[Problem statement] Please copy, character for character, each line from the beginning of the listing to the line containing "(30_encoding.md R52). -/", including both.

___ Records to process

-- ==== Sys2Proof/Laws/PerInstr.lean ====
section
/-! SUPPORT. Families of statements about every instruction as syntax, one lemma per constructor. -/

namespace Sys2Proof.Laws.EncodedLength

/-- The decoder's length of the opcode byte is the number of bytes the instruction encodes to (30_encoding.md R52). -/
def Statement (i : Instr) : Prop := (encode i).length = instrLength (opcodeByte i.opcode)

theorem nop : Statement .nop := (encode_length _).trans (instrLength_opcodeByte _).symm
theorem hlt : Statement .hlt := (encode_length _).trans (instrLength_opcodeByte _).symm
theorem ldi (reg imm : Byte) : Statement (.ldi reg imm) := (encode_length _).trans (instrLength_opcodeByte _).symm
theorem ld (dst src : Byte) : Statement (.ld dst src) := (encode_length _).trans (instrLength_opcodeByte _).symm
theorem st (addr val : Byte) : Statement (.st addr val) := (encode_length _).trans (instrLength_opcodeByte _).symm
theorem push (reg : Byte) : Statement (.push reg) := (encode_length _).trans (instrLength_opcodeByte _).symm
theorem pop (reg : Byte) : Statement (.pop reg) := (encode_length _).trans (instrLength_opcodeByte _).symm
theorem prn (reg : Byte) : Statement (.prn reg) := (encode_length _).trans (instrLength_opcodeByte _).symm
theorem pra (reg : Byte) : Statement (.pra reg) := (encode_length _).trans (instrLength_opcodeByte _).symm
theorem add (a b : Byte) : Statement (.add a b) := (encode_length _).trans (instrLength_opcodeByte _).symm
theorem sub (a b : Byte) : Statement (.sub a b) := (encode_length _).trans (instrLength_opcodeByte _).symm
theorem mul (a b : Byte) : Statement (.mul a b) := (encode_length _).trans (instrLength_opcodeByte _).symm
theorem div (a b : Byte) : Statement (.div a b) := (encode_length _).trans (instrLength_opcodeByte _).symm
theorem mod (a b : Byte) : Statement (.mod a b) := (encode_length _).trans (instrLength_opcodeByte _).symm
theorem cmp (a b : Byte) : Statement (.cmp a b) := (encode_length _).trans (instrLength_opcodeByte _).symm
theorem and (a b : Byte) : Statement (.and a b) := (encode_length _).trans (instrLength_opcodeByte _).symm
theorem or (a b : Byte) : Statement (.or a b) := (encode_length _).trans (instrLength_opcodeByte _).symm
theorem xor (a b : Byte) : Statement (.xor a b) := (encode_length _).trans (instrLength_opcodeByte _).symm
theorem shl (a b : Byte) : Statement (.shl a b) := (encode_length _).trans (instrLength_opcodeByte _).symm
theorem shr (a b : Byte) : Statement (.shr a b) := (encode_length _).trans (instrLength_opcodeByte _).symm
theorem not (a : Byte) : Statement (.not a) := (encode_length _).trans (instrLength_opcodeByte _).symm
theorem inc (reg : Byte) : Statement (.inc reg) := (encode_length _).trans (instrLength_opcodeByte _).symm
theorem dec (reg : Byte) : Statement (.dec reg) := (encode_length _).trans (instrLength_opcodeByte _).symm
theorem addi (dst src imm : Byte) : Statement (.addi dst src imm) := (encode_length _).trans (instrLength_opcodeByte _).symm
theorem call (reg : Byte) : Statement (.call reg) := (encode_length _).trans (instrLength_opcodeByte _).symm
theorem ret : Statement .ret := (encode_length _).trans (instrLength_opcodeByte _).symm
theorem jmp (reg : Byte) : Statement (.jmp reg) := (encode_length _).trans (instrLength_opcodeByte _).symm
theorem jeq (reg : Byte) : Statement (.jeq reg) := (encode_length _).trans (instrLength_opcodeByte _).symm
theorem jne (reg : Byte) : Statement (.jne reg) := (encode_length _).trans (instrLength_opcodeByte _).symm

end Sys2Proof.Laws.EncodedLength
end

______

[Response]
-- ==== Sys2Proof/Laws/PerInstr.lean ====
section
/-! SUPPORT. Families of statements about every instruction as syntax, one lemma per constructor. -/

namespace Sys2Proof.Laws.EncodedLength

/-- The decoder's length of the opcode byte is the number of bytes the instruction encodes to (30_encoding.md R52). -/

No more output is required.